Wow.....that 211 is really a piece of crap


----------



## anthonyi (Feb 4, 2006)

I agree with you 100%. VIP211 is a piece of crap. We really shouldn't be paying full monthly charges till they work out their issues. But E* doesn't really care, they are getting their money................


----------



## jerryez (Nov 15, 2002)

No fixes, we just got tired of *****ing and have not received a software fix for any of the original bugs.


----------



## rustamust (Feb 22, 2006)

There must be two kinds of 211s, I got mine in feb. and the only problems I've had are the lip sync and one time BSOD. Once 265 came out it fixed both problems and 266 did no damage. Still have slight lip sync issues some times and not on all stations at all times on ota or sat. All was DD 5.1 via optical out. For the past month I'm in love with my 211. I seem to be the only one writing anything pos. about the 211 or dish.
Mike

Forgot the caller ID still will not id out of area calls and wireless id as wireless and number only


----------



## intrac (Apr 2, 2006)

So far the only significant problem I have is caller ID.


----------



## mabrandt (May 1, 2006)

rustamust said:


> There must be two kinds of 211s,


I agree. Since they replaced my original, I have no issues whatsoever. Only thing I'm waiting for is an upgrade so I can turn that screen saver off.


----------



## anthonyi (Feb 4, 2006)

Still have lip sync issues using Optical and HDMI cables.


----------



## homertiger (Feb 15, 2006)

Why do you want the screensaver turned off?


----------



## jerryez (Nov 15, 2002)

The TiVo may be recording a program and the screen saver kicks in and all you get on the recording is the screen saver.
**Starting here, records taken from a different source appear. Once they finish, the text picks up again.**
-- ==== Sys2Proof/Machine/Core.lean ====
section
/-! DEFINITION. The machine as the host runs it. -/

def Sys2Proof.core : Host.Core := { State := Sys2Proof.Machine.State, Fault := Sys2Proof.Machine.Fault, Refusal := Sys2Proof.Machine.Refusal, step := Sys2Proof.Machine.step, reset := Sys2Proof.Machine.State.reset }
end

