/-! ### Composition (chapter 8) -/

/-- R128, R129, R131, R132, R147: how many bytes a batch of the sets held and a new set would take, whether a member is missing, and
what entering the queue is. A composition step without a slot, or with frames on offer, does nothing. A profile that does
not take the slot is passed over; one that takes it has its set built and entered in the egress queue, or joined to its holding
list, which becomes a batch frame first where the new set would not fit, and at the profile's depth with it. After the turn of
profile 7 the slot is composed in the same step (log entry 24). -/
def Obligations.CompositionStepTurns : Prop :=
  (∀ (sets : List (List Byte)) (new : List Byte), batchLength sets new = 8 + (sets.map List.length).sum + new.length)
  ∧ (∀ ms : List (Half × MemberState), anyMissing ms = true ↔ ∃ m ∈ ms, m.2 = .missing)
  ∧ (∀ (x : Egress) (osc : Nat) (f : OutFrame), x.enter osc f = { x with
      queue := x.queue ++ [{ frame := f, enqueued := osc }]
      counts := { x.counts with highWater := max x.counts.highWater (x.queue.length + 1) } })
  ∧ ∀ s : State,
    (s.composer.working = none ∨ s.composer.outbound ≠ [] → exec .compositionStep s = .next s)
    ∧ ∀ w, s.composer.working = some w → w.next < 8 → s.quiet → s.canonical →
      let p := s.profile w.next
      let x := s.slot w.g
      let h := s.holding w.next
      let bytes := s.buildSet w.next x
      let k := s.composer.counts
      let c : ComposerCounts := { k with
        sets := satInc k.sets
        incomplete := if anyMissing (s.membersOf p x) = true then satInc k.incomplete else k.incomplete }
      let on (cs : ComposerCounts) : Composer :=
        { s.composer with working := some { w with next := w.next + 1 }, counts := cs }
      let sent (f : OutFrame) : Egress := { s.egress.enter s.tru.osc f with composerWaits := false }
      let batch (sets : List (List Byte)) : OutFrame :=
        { bytes := batchFrame w.next sets, dest := p.dest, kind := .batch, cls := .low }
      let leaves (u : State) : Prop :=
        exec .compositionStep s = .next (if w.next = 7 then u.composed.settleAndJudge else u)
      (¬(p.enabled = true ∧ x.g % p.decimation = 0) → leaves { s with composer := on k })
      ∧ (p.enabled = true → x.g % p.decimation = 0 →
        (p.depth = 0 → leaves { s with
            composer := on c, egress := sent { bytes := bytes, dest := p.dest, kind := .set, cls := p.cls } })
        ∧ (h.sets = [] ∨ batchLength h.sets bytes ≤ 65535 → h.sets.length + 1 < p.depth →
            leaves ({ s with composer := on c }.setHolding w.next
              { sets := h.sets ++ [bytes], timer := if h.sets = [] then some s.tru.osc else h.timer }))
        ∧ (h.sets = [] ∨ batchLength h.sets bytes ≤ 65535 → p.depth ≠ 0 → p.depth ≤ h.sets.length + 1 →
            leaves ({ s with
              composer := on { c with batches := satInc c.batches }
              egress := sent (batch (h.sets ++ [bytes])) }.setHolding w.next Holding.empty))
        ∧ (h.sets ≠ [] → 65535 < batchLength h.sets bytes → 2 ≤ p.depth →
            leaves ({ s with
              composer := on { c with batches := satInc c.batches }
              egress := sent (batch h.sets) }.setHolding w.next { sets := [bytes], timer := some s.tru.osc })))
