-- ==== Sys2Proof/Laws/State.lean ====
section
/-! SUPPORT. The fields of State after each named update: one lemma for each field that stands, and for the field written.
All hold by unfolding the update. -/

namespace Sys2Proof.Laws

open Sys2Proof.Machine

/-! ### State.setCtx -/

@[simp] theorem setCtx_tru (s : State) (k : Nat) (c : Ctx) : (s.setCtx k c).tru = s.tru := rfl
@[simp] theorem setCtx_params (s : State) (k : Nat) (c : Ctx) : (s.setCtx k c).params = s.params := rfl
@[simp] theorem setCtx_map (s : State) (k : Nat) (c : Ctx) : (s.setCtx k c).map = s.map := rfl
@[simp] theorem setCtx_intake (s : State) (k : Nat) (c : Ctx) : (s.setCtx k c).intake = s.intake := rfl
@[simp] theorem setCtx_conv (s : State) (k : Nat) (c : Ctx) : (s.setCtx k c).conv = s.conv := rfl
@[simp] theorem setCtx_store (s : State) (k : Nat) (c : Ctx) : (s.setCtx k c).store = s.store := rfl
@[simp] theorem setCtx_window (s : State) (k : Nat) (c : Ctx) : (s.setCtx k c).window = s.window := rfl
@[simp] theorem setCtx_profiles (s : State) (k : Nat) (c : Ctx) : (s.setCtx k c).profiles = s.profiles := rfl
@[simp] theorem setCtx_members (s : State) (k : Nat) (c : Ctx) : (s.setCtx k c).members = s.members := rfl
@[simp] theorem setCtx_composer (s : State) (k : Nat) (c : Ctx) : (s.setCtx k c).composer = s.composer := rfl
@[simp] theorem setCtx_egress (s : State) (k : Nat) (c : Ctx) : (s.setCtx k c).egress = s.egress := rfl
@[simp] theorem setCtx_mgmt (s : State) (k : Nat) (c : Ctx) : (s.setCtx k c).mgmt = s.mgmt := rfl
@[simp] theorem setCtx_free (s : State) (k : Nat) (c : Ctx) : (s.setCtx k c).free = s.free := rfl
@[simp] theorem setCtx_pending (s : State) (k : Nat) (c : Ctx) : (s.setCtx k c).pending = s.pending := rfl

/-! ### State.setWay -/

@[simp] theorem setWay_tru (s : State) (i : Nat) (b : Option Binding) : (s.setWay i b).tru = s.tru := rfl
@[simp] theorem setWay_params (s : State) (i : Nat) (b : Option Binding) : (s.setWay i b).params = s.params := rfl
@[simp] theorem setWay_ctxs (s : State) (i : Nat) (b : Option Binding) : (s.setWay i b).ctxs = s.ctxs := rfl
@[simp] theorem setWay_intake (s : State) (i : Nat) (b : Option Binding) : (s.setWay i b).intake = s.intake := rfl
@[simp] theorem setWay_conv (s : State) (i : Nat) (b : Option Binding) : (s.setWay i b).conv = s.conv := rfl
@[simp] theorem setWay_store (s : State) (i : Nat) (b : Option Binding) : (s.setWay i b).store = s.store := rfl
@[simp] theorem setWay_window (s : State) (i : Nat) (b : Option Binding) : (s.setWay i b).window = s.window := rfl
@[simp] theorem setWay_profiles (s : State) (i : Nat) (b : Option Binding) : (s.setWay i b).profiles = s.profiles := rfl
@[simp] theorem setWay_members (s : State) (i : Nat) (b : Option Binding) : (s.setWay i b).members = s.members := rfl
@[simp] theorem setWay_composer (s : State) (i : Nat) (b : Option Binding) : (s.setWay i b).composer = s.composer := rfl
@[simp] theorem setWay_egress (s : State) (i : Nat) (b : Option Binding) : (s.setWay i b).egress = s.egress := rfl
@[simp] theorem setWay_mgmt (s : State) (i : Nat) (b : Option Binding) : (s.setWay i b).mgmt = s.mgmt := rfl
@[simp] theorem setWay_free (s : State) (i : Nat) (b : Option Binding) : (s.setWay i b).free = s.free := rfl
@[simp] theorem setWay_pending (s : State) (i : Nat) (b : Option Binding) : (s.setWay i b).pending = s.pending := rfl

/-! ### State.setConversion -/

@[simp] theorem setConversion_tru (s : State) (i : Nat) (c : Conversion) : (s.setConversion i c).tru = s.tru := rfl
@[simp] theorem setConversion_params (s : State) (i : Nat) (c : Conversion) : (s.setConversion i c).params = s.params := rfl
@[simp] theorem setConversion_map (s : State) (i : Nat) (c : Conversion) : (s.setConversion i c).map = s.map := rfl
@[simp] theorem setConversion_ctxs (s : State) (i : Nat) (c : Conversion) : (s.setConversion i c).ctxs = s.ctxs := rfl
@[simp] theorem setConversion_intake (s : State) (i : Nat) (c : Conversion) : (s.setConversion i c).intake = s.intake := rfl
@[simp] theorem setConversion_store (s : State) (i : Nat) (c : Conversion) : (s.setConversion i c).store = s.store := rfl
@[simp] theorem setConversion_window (s : State) (i : Nat) (c : Conversion) : (s.setConversion i c).window = s.window := rfl
@[simp] theorem setConversion_profiles (s : State) (i : Nat) (c : Conversion) : (s.setConversion i c).profiles = s.profiles := rfl
@[simp] theorem setConversion_members (s : State) (i : Nat) (c : Conversion) : (s.setConversion i c).members = s.members := rfl
@[simp] theorem setConversion_composer (s : State) (i : Nat) (c : Conversion) : (s.setConversion i c).composer = s.composer := rfl
@[simp] theorem setConversion_egress (s : State) (i : Nat) (c : Conversion) : (s.setConversion i c).egress = s.egress := rfl
@[simp] theorem setConversion_mgmt (s : State) (i : Nat) (c : Conversion) : (s.setConversion i c).mgmt = s.mgmt := rfl
@[simp] theorem setConversion_free (s : State) (i : Nat) (c : Conversion) : (s.setConversion i c).free = s.free := rfl
@[simp] theorem setConversion_pending (s : State) (i : Nat) (c : Conversion) : (s.setConversion i c).pending = s.pending := rfl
Plus there is a disable button and it does not work.


----------



## homertiger (Feb 15, 2006)

I new there had to be a logical explanation, now I know. Thanks for the reply.


----------



## johnnyd1023 (May 14, 2005)

Only problem I have with the 211 is it won't keep a record of phone calls. After receiving a few phone calls I checked the called ID record and it was blank even though the number showed on the screen when the call was received.:nono2:


----------



## saweetnesstrev (Oct 8, 2005)

Hasnt been an update to 411/211 in a long time and has been one for 622, im jelous


----------